15 Mart 2009 00:00

Gözaltında kayıplara karşı mücadelenin 207’nci haftasında olan Cumartesi Anneleri, kaybedilen sağlık emekçilerinin akıbetini Ergenekonculara sordular. Her hafta, kaybedilen bir kişiyi Ergenekon savcılarına hatırlatan kayıp yakınlarının Sağlık Haftası’ndaki gündemi, Eczacı Ayşenur Şimşek ve Doktor Recai Aydın’dı.

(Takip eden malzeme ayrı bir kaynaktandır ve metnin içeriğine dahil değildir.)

theorem witness_RenderPassUnits : Issuing (st meshW id) 902 0 (wv meshW id) f0 ∧ (wv meshW id).control = false ∧ (wv meshW id).stage = 2 ∧
    (wv meshW id).meshend = false ∧ (wv (fun w => { w with stage := 2, meshend := true }) id).meshend = true ∧ (wv id id).stage ≠ 2 ∧ (wv id id).stage ≠ 3 ∧
    Issuing (st meshW (holds 9 1 0 0)) 902 0 (wv meshW (holds 9 1 0 0)) (holds 9 1 0 0 f0) ∧
    Issuing (st meshW (holds 9 0 0 0)) 902 0 (wv meshW (holds 9 0 0 0)) (holds 9 0 0 0 f0) ∧ f0.held = none ∧ f0.active ≠ 0#32 ∧
    VSrc.Ready (wv meshW id) f0 { fd := 82, cnt := 14, tie := true } ∧
    (∀ n ∈ [0, 1, 2, 3], Resolving (inPassS resW id (passP n)) 902 0 (wv resW id) f0 (passCmd (passP n)) (passP n)) ∧
    DstVReady (wv resW id) f0 (88, 8, false) ∧ Tab.wf (wv resW id).vregs = true ∧ Tab.wf (wv resW id).items = true ∧
    (oldestTile (passP 0) 901 = none ∧ roundOver (passP 0) = false) ∧ (oldestTile (passP 3) 901 = none ∧ roundOver (passP 3) = true) ∧
    oldestTile (passP 1) 901 = some (0, { st := 1, grp := 901 }) ∧ oldestTile (passP 2) 901 = some (0, { st := 2, grp := 901, items := [itm] }) ∧
    itm.words.length = 8 ∧ (0#3).toNat < (passCmd (passP 2)).ncolor ∧ (passCmd (passP 2)).ncolor ≤ (1#3).toNat ∧
    VSrc.Ready (wv resW id) f0 { fd := 95, cnt := (passCmd (passP 2)).colourBytes 0 / 4, tie := true } ∧
    (∀ l x, Tab.val? (wv resW id).items l = some x → (Tab.val? (passP 2).tiles x.tile).isSome = true) := by
  have v : (wv meshW id).vEmpty = [] := by decide +kernel
  have v3 : (wv resW id).vEmpty = [] := by decide +kernel
  have sv : saveRefuses (wv resW id) = false := by decide +kernel
  refine ⟨issuing_st _ _, by decide +kernel, by decide +kernel, by decide +kernel, by decide +kernel, by decide +kernel, by decide +kernel,
    issuing_st _ _, issuing_st _ _, rfl, by decide +kernel, ready_vsrc v _ (by decide) (by decide +kernel) (by decide +kernel), ?_,
    ⟨⟨fun h => by simp at h, by decide +kernel, by decide +kernel⟩, fullV_of v3 _ _, fun h => by simp [sv] at h⟩, by decide +kernel, by decide +kernel,
    by decide +kernel, by decide +kernel, by decide +kernel, by decide +kernel, rfl, by decide +kernel, by decide +kernel,
    ready_vsrc v3 _ (by decide) (by decide +kernel) (by decide +kernel), ?_⟩
  · intro n hn
    simp only [List.mem_cons, List.not_mem_nil, or_false] at hn
    obtain rfl | rfl | rfl | rfl := hn <;>
      exact ⟨⟨issuing_of resW id rfl rfl, by decide +kernel, by unfold Unwatched; decide +kernel⟩, by decide +kernel, by decide +kernel, rfl⟩
  · intro l x h
    have hi : (wv resW id).items = [(31, { tile := 0, words := [0, 1, 0, 0, 0, 0, 0, 0] })] := by decide +kernel
    simp only [hi, Tab.val?] at h
    split at h <;> simp_all
    subst h; decide

/-- Two triangles on the sides of the edge from (0, 0) to (4, 4), and the sample at (2, 2). -/
def triA : List Word := [0, 0, 0, 0x3F800000, 0x40800000, 0x40800000, 0, 0x3F800000, 0, 0x40800000, 0, 0x3F800000, 0, 0]
def triB : List Word := [0x40800000, 0x40800000, 0, 0x3F800000, 0, 0, 0, 0x3F800000, 0x40800000, 0, 0, 0x3F800000, 0, 0]
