-- ==== Sys2Proof/Machine/State.lean ====
section
/-! DEFINITION. The state of the block, its responses, the reasons a step can stop, and reset. -/

namespace Sys2Proof.Machine

open Sys2Proof

/-! ### Results (41_decoder.md R121, 30_encoding.md R67) -/

/-- An exact rational num / den, den fixed for each quantity (00_scope.md R13). It is not reduced. -/
structure Fixed where
  num : Int
  den : Nat
  deriving DecidableEq, Repr

/-- A triple of quantities: x, y, z, or roll, pitch, yaw (R121). -/
structure Vec3 where
  x : Fixed
  y : Fixed
  z : Fixed
  deriving DecidableEq, Repr

/-- The fields of a DateTime sample (R121, R137). -/
structure DateTime where
  year : Nat
  month : Byte
  day : Byte
  hour : Byte
  minute : Byte
  second : Byte
  millisecond : HalfWord
  deriving DecidableEq, Repr

/-- R121's Sample. -/
inductive Sample where
  /-- acceleration in g, angular velocity in °/s, angles (roll, pitch, yaw) in ° -/
  | streamed (acc gyro angle : Vec3)
  /-- raw counts -/
  | magneticField (x y z : Int)
  | quaternion (q0 q1 q2 q3 : Fixed)
  /-- °C -/
  | temperature (t : Fixed)
  /-- V -/
  | batteryVoltage (v : Fixed)
  | firmwareVersion (ver : HalfWord)
  | dateTime (t : DateTime)
  /-- eight opaque 16-bit patterns (R139) -/
  | registerBurst (reg : Byte) (words : Vector HalfWord 8)
  deriving DecidableEq, Repr

/-- The payloads of status OK (R67). -/
inductive Payload where
  | frame (F : Frame) (S : Sample)
  | sample (S : Sample)
  | command (C : CommandBytes)
  | value (v : Nat)
  deriving DecidableEq, Repr

/-- The three errors, each with what it records (60_exceptions.md R201). -/
inductive BlockError where
  /-- status 2, with all 20 bytes of the frame -/
  | unrecognizedFrame (F : Frame)
  /-- status 3, with the rate byte -/
  | badArgument (a : Byte)
  /-- status 4, with the request word -/
  | illegalRequest (w : ReqWord)
  deriving DecidableEq, Repr

/-- One response (R67): status OK with a payload, NONE, or an error (log entry 24). -/
inductive Response where
  | ok (p : Payload)
  | noFrame
  | error (e : BlockError)
  deriving DecidableEq, Repr

/-! ### State (10_state.md R20) -/

/-- The synchronizer's phase (R20). -/
inductive Phase where
  | seekHeading
  | awaitFlag
  | awaitRegister
  | collecting
  deriving DecidableEq, Repr

/-- The frame space (20_memory.md R40): (offset, byte) cells, offsets strictly rising. An offset that
is not listed holds no known byte (10_state.md R30; log entry 6). -/
abbrev Memory := List Host.Cell

/-- What the host can put before the block for one step. A command's five bytes are no input: the block
never decodes a command (30_encoding.md R74). -/
inductive Input where
  /-- a request word with the DEC_IN port (R66) -/
  | request (word : ReqWord) (decIn : DecIn)
  /-- a raw frame handed to the FrameDecoder (log entry 7) -/
  | frame (F : Frame)
  /-- a call of a builder operation by its name, with its operands (log entry 8) -/
  | builder (b : Builder)
  /-- the reset input (70_reset_and_hazards.md R230) -/
  | reset
  deriving DecidableEq, Repr

/-- The block. `phase`, `cursor` and `buf` are R20's three pieces of state; `cfg` is the run's
WireConfig, which no step changes (R27; log entry 1); `pending` and `resp` are the model's own (log
entries 4 and 5). -/
structure State where
  /-- the synchronizer's phase -/
  phase : Phase
  /-- bytes accumulated in the current candidate frame, 0..19 -/
  cursor : Fin 20
  /-- the RawFrame under assembly -/
  buf : Memory
  /-- the run's configuration, a parameter and not state of the block -/
  cfg : WireConfig
  /-- inputs the host has issued and the block has not taken, oldest first -/
  pending : List Input
  /-- the response of the step that led here, if it gave one; nothing reads it (R26, R32) -/
  resp : Option Response
  deriving DecidableEq, Repr

/-- Why the model stops with a fault. -/
inductive Fault where
  /-- Raised by a completing FEED that would read a byte of `buf` which no FEED has written (R30: a
  model must fault there; no rule reads one). Safe: no run from reset reaches it. -/
  | unknownByte
  deriving DecidableEq, Repr

/-- Why the model gives no meaning. -/
inductive Refusal where
  /-- An instruction without a meaning yet, by its mnemonic. Safe. No arm uses it. -/
  | notModelled (mnemonic : String)
  /-- Raised by every step, and by a rate lookup in an empty RATE_TABLE, while the WireConfig is ill
  formed (00_scope.md R8, 60_exceptions.md R204). Safe. -/
  | illFormedConfig
  /-- Raised by ENC_FW_UPDATE and its builder while FWUPD_CODE is unbound (42_encoder.md R172, R204).
  Safe. -/
  | fwUpdateUnbound
  deriving DecidableEq, Repr

/-- The machine right after reset or power-on (R31, R230): SeekHeading, cursor 0, no byte of `buf`
known, nothing issued and no response. The configuration is R7's default bindings (log entries 2, 3). -/
def State.reset : State where
  phase := .seekHeading
  cursor := 0
  buf := []
  cfg := WireConfig.default
  pending := []
  resp := none

end Sys2Proof.Machine
end

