-- ==== Sys2Proof/Machine/Step.lean ====
section
/-! DEFINITION. One step: take the oldest input and run it (20_memory.md R48). -/

namespace Sys2Proof.Machine

open Sys2Proof

/-- One step of the block: one input, handled atomically (R48, 70_reset_and_hazards.md R248). -/
def step (s : State) : Host.Outcome State Fault Refusal :=
  match s.fetch with
  | .run i t => exec i t
  | .done t => .next t
  | .stop r => .refused r

/-- The state in which the next step runs the row that the table bits `w` match: the host issues that
row's input next (log entry 25). -/
def State.withFetchWord (s : State) (nbits w : Nat) : State :=
  { s with pending := formInputs s.cfg (tableForm nbits w) ++ s.pending }

end Sys2Proof.Machine
end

Dün Galatasaray Lisesi önünde sağanak yağış altında tüm kararlılıklarıyla oturan Cumartesi Anneleri ve kayıp yakınları, bir kez daha seslerini duymazdan gelen yetkililere seslendiler. BOTAŞ kuyularında yürütülen çalışmaların sağlıklı olmadığını belirten kayıp yakınları, “Bulunan kemiklerin ve kafatasının diğer parçaları nerede” diye sordular. Diyarbakır Suriçi’ndeki JİTEM binasının arkasındaki höyükten başlayarak JİTEM işkencehanelerinin bulunduğu tüm alanların kazılması gerektiğine dikkat çeken Cumartesi Anneleri, toplu mezar açılışlarının kitle örgütleri, avukatlar, antropologlar ve arkeologların da aralarında bulunduğu bağımsız Adli Tıp ekiplerince gerçekleştirilmesini istedi.
‘YARGI ÖNÜNE ÇIKARILSIN’
Basın açıklamasını okuyan Tiyatrocu Deniz Türkali, Ergenekon davasının hükümete karşı darbe girişimiyle sınırlı kalmasına itiraz etti ve devlet adına işlenen suçları da kapsaması gerektiğine dikkat çekti. “Sağlık emekçilerinin örgütlenmesi mücadelesinde gözaltına alınarak kaybedilen Eczacı Ayşenur Şimşek ve Doktor Recai Aydın’ın tüm faillerinin yargılanmasını istiyoruz” diyen Türkali, 1994-1995 yılları arasında görevdeki tüm yetkililerin yargı önüne çıkarılması taleplerini haykırdı. Türkali, dönemin yetkililerini şöyle sıraladı: Cumhurbaşkanı Süleyman Demirel, Başbakan Tansu Çiller, İçişleri Bakanları Mehmet Gazioğlu, Nahit Menteşe, İsmet Sezgin, adalet bakanları Mehmet Moğultay, Seyfi Oktay, emniyet genel müdürleri Mehmet Ağar, Yılmaz Ergün ve Genelkurmay Başkanı Doğan Güreş. (İstanbul/EVRENSEL)

‘YOK’ DENİLDİ CESEDİ BULUNDU
Ankara Sağlık-Sen’in kurucu ve yöneticisi olan Eczacı Ayşenur Şimşek, 25 yaşındaydı. Sendikal mücadelesi yüzünden sürekli tehdit edilen Şimşek, 24 Ocak 1995’te gözaltına alındı. Ailesi ve arkadaşlarının onu bulmak için yaptığı başvurular karşılık bulmadı. Karakollar, emniyetler, savcılıklar ve İçişleri Bakanlığı’ndan gelen yanıt yine aynıydı: “Biz almadık, bizde yok!”
78 günün ardından 12 Nisan 1995’te Şimşek’in cesedi, Gölbaşı’nda bir mezarda gömülü olarak bulundu.
Doktor Recai Aydın ise 28 yaşındaydı. Diyarbakır’ın Çınar ilçesinde çalıştığı sağlık ocağına arabayla yalnız gidiyordu. 2 Temmuz 1994’te işe gitmek için evinden çıkan Aydın’ı bir daha gören olmadı, yalnızca arabası Silvan yolunda kapıları açık halde bulundu. Tüm girişimler sonucunda devlet yine “bizde yok” dedi. 17 Ağustos 1994’te Uluslararası Af Örgütü’nün çağrısıyla dünyanın birçok yerinde Çiller ve Moğultay’a “Dr. Recai Aydın’a ne oldu?” diye mektuplar gönderildi, ancak ne kendisi bulunabildi, ne de cesedi.